Records drawn from a dataset:

:::

/-- From every state that satisfies Inv, a step that gives a next state gives one that satisfies Inv: memory
keeps its canonical form; at most three callers' register sets are on the chip, each under a 64-byte-aligned
frame address; IP and the last IP are word aligned; the reserved bits of TC are zero; FAIL is asserted exactly
in the stopped state; the model's own lists keep their form; and no step changes the parameters. What the
invariant says of the model's own lists, and the parameters as a field of State, are the model's choice (log 8,
37); word-aligned targets and zero reserved bits of TC rest on D32 and R422. (R25, R28, R48, R383, R422, R572,
R108) -/
def Obligations.StepKeepsInv : Prop :=
  ∀ s t : State, Inv s → step s = .next t → Inv t ∧ t.params = s.params

/-- Every host action that the model gives a next state keeps Inv. That these act only between steps is the
spec's decision D20 (log 25). (R103, R517, R528, R530, R558, R570, R588) -/
def Obligations.HostActionsKeepInv : Prop :=
  ∀ (s t : State), Inv s →
    (∀ k, Inv (requestPin k s)) ∧ (∀ v, Inv (requestIntr v s)) ∧ (∀ a v, Inv (externalWrite a v s)) ∧
    (∀ x y, Inv (iacSetBreakpoint x y s)) ∧ Inv (hardReset s) ∧
    (∀ v, iacInterrupt v s = .ok t → Inv t) ∧ (iacTestPending s = .ok t → Inv t) ∧
    (∀ sat prcb ip, iacReinitialize sat prcb ip s = .ok t → Inv t)

/-- RESET sets the process controls to 0x001F2002, leaves no set of a caller on the chip and keeps memory. To a
running processor: the set-breakpoint message enables a breakpoint register with the address given for it and
disables one given none, and changes nothing else; the reinitialize message, with the tables on their boundaries
and readable, loads the system-address-table, PRCB, procedure-table, trace-table, interrupt-table,
interrupt-stack and fault-table pointers and IP, forgets which words have been executed, and keeps PC, TC, AC,
every register, the register cache and memory, and is refused with a table off its boundary; the interrupt
message is the receipt of its vector and the test-pending message a check of pending interrupts. To a processor
that is not running they do nothing. A write by an external agent changes the one byte, makes the word it lies
in stale if that has been executed, and changes nothing else. That the register cache starts with the current
set only is the spec's decision D19; that these act between steps is the spec's decision D20 (log 25), that a
written word is stale D5 (log 8); that only the new PRCB has scratch space is the model's choice (log 45). (R88,
R103, R108, R515, R530, R558, R570, R575, R578, R584, R588) -/
def Obligations.HostActionsEffects : Prop :=
  ∀ s : State,
    (hardReset s).pc = 0x001F2002#32 ∧ (hardReset s).older = [] ∧ (hardReset s).mem = s.mem ∧
    (isRunningState s →
      (∀ x y : Option Word, ∃ u, iacSetBreakpoint x y s = u ∧ u = { s with bp0 := u.bp0, bp1 := u.bp1 } ∧
        (∀ a, x = some a → u.bp0 = ⟨true, a⟩) ∧ (x = none → u.bp0.enabled = false) ∧
        (∀ a, y = some a → u.bp1 = ⟨true, a⟩) ∧ (y = none → u.bp1.enabled = false)) ∧
      (∀ v, iacInterrupt v s = receiveInterrupt v s) ∧ iacTestPending s = checkPending s ∧
      (∀ (sat prcb ip satBase : Word) (q : State), q = { s with prcbBase := prcb } →
        (sat.toNat % 4096 ≠ 0 ∨ prcb.toNat % max 64 s.params.salignBytes ≠ 0 →
          iacReinitialize sat prcb ip s = .error (.refused .misaligned)) ∧
        (sat.toNat % 4096 = 0 → prcb.toNat % max 64 s.params.salignBytes = 0 → satBase = wordAt s (sat + 136#32).toNat →
          satBase.toNat % 4096 = 0 → okEntry q sat 136#32 → okEntry q satBase 152#32 → okEntry q satBase 168#32 →
          okEntry q prcb 20#32 → okEntry q prcb 24#32 → okEntry q prcb 40#32 →
          iacReinitialize sat prcb ip s = .ok { s with
            satBase := satBase, prcbBase := prcb
            sysprocBase := wordAt s (satBase + 152#32).toNat, traceBase := wordAt s (satBase + 168#32).toNat
            intTable := wordAt s (prcb + 20#32).toNat, intStack := wordAt s (prcb + 24#32).toNat
            faultTable := wordAt s (prcb + 40#32).toNat, ip := ip &&& 0xFFFFFFFC#32
            executed := [], stale := [] }))) ∧
    (¬ isRunningState s → (∀ x y, iacSetBreakpoint x y s = s) ∧ (∀ v, iacInterrupt v s = .ok s) ∧
      iacTestPending s = .ok s ∧ ∀ sat prcb ip, iacReinitialize sat prcb ip s = .ok s) ∧
    (∀ (a : Word) (v : Byte), Memory.wf s.mem = true →
      ∃ u, externalWrite a v s = u ∧ u = { s with mem := u.mem, stale := u.stale } ∧
        memRead u.mem a.toNat = v ∧ (∀ b, b ≠ a.toNat → memRead u.mem b = memRead s.mem b) ∧
        (∀ b, b ∈ u.stale ↔ b ∈ s.stale ∨ (b = a.toNat - a.toNat % 4 ∧ b ∈ s.executed)))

:::

--- EXERCISE DIRECTIONS ---
Taking the lines above, repeat exactly those from the line that contains "frame address; IP" through the line that contains "running processor: the", and both of those lines as well. Include nothing else.

--- WRITTEN SOLUTION ---
frame address; IP and the last IP are word aligned; the reserved bits of TC are zero; FAIL is asserted exactly
in the stopped state; the model's own lists keep their form; and no step changes the parameters. What the
invariant says of the model's own lists, and the parameters as a field of State, are the model's choice (log 8,
37); word-aligned targets and zero reserved bits of TC rest on D32 and R422. (R25, R28, R48, R383, R422, R572,
R108) -/
def Obligations.StepKeepsInv : Prop :=
  ∀ s t : State, Inv s → step s = .next t → Inv t ∧ t.params = s.params

/-- Every host action that the model gives a next state keeps Inv. That these act only between steps is the
spec's decision D20 (log 25). (R103, R517, R528, R530, R558, R570, R588) -/
def Obligations.HostActionsKeepInv : Prop :=
  ∀ (s t : State), Inv s →
    (∀ k, Inv (requestPin k s)) ∧ (∀ v, Inv (requestIntr v s)) ∧ (∀ a v, Inv (externalWrite a v s)) ∧
    (∀ x y, Inv (iacSetBreakpoint x y s)) ∧ Inv (hardReset s) ∧
    (∀ v, iacInterrupt v s = .ok t → Inv t) ∧ (iacTestPending s = .ok t → Inv t) ∧
    (∀ sat prcb ip, iacReinitialize sat prcb ip s = .ok t → Inv t)

/-- RESET sets the process controls to 0x001F2002, leaves no set of a caller on the chip and keeps memory. To a
running processor: the set-breakpoint message enables a breakpoint register with the address given for it and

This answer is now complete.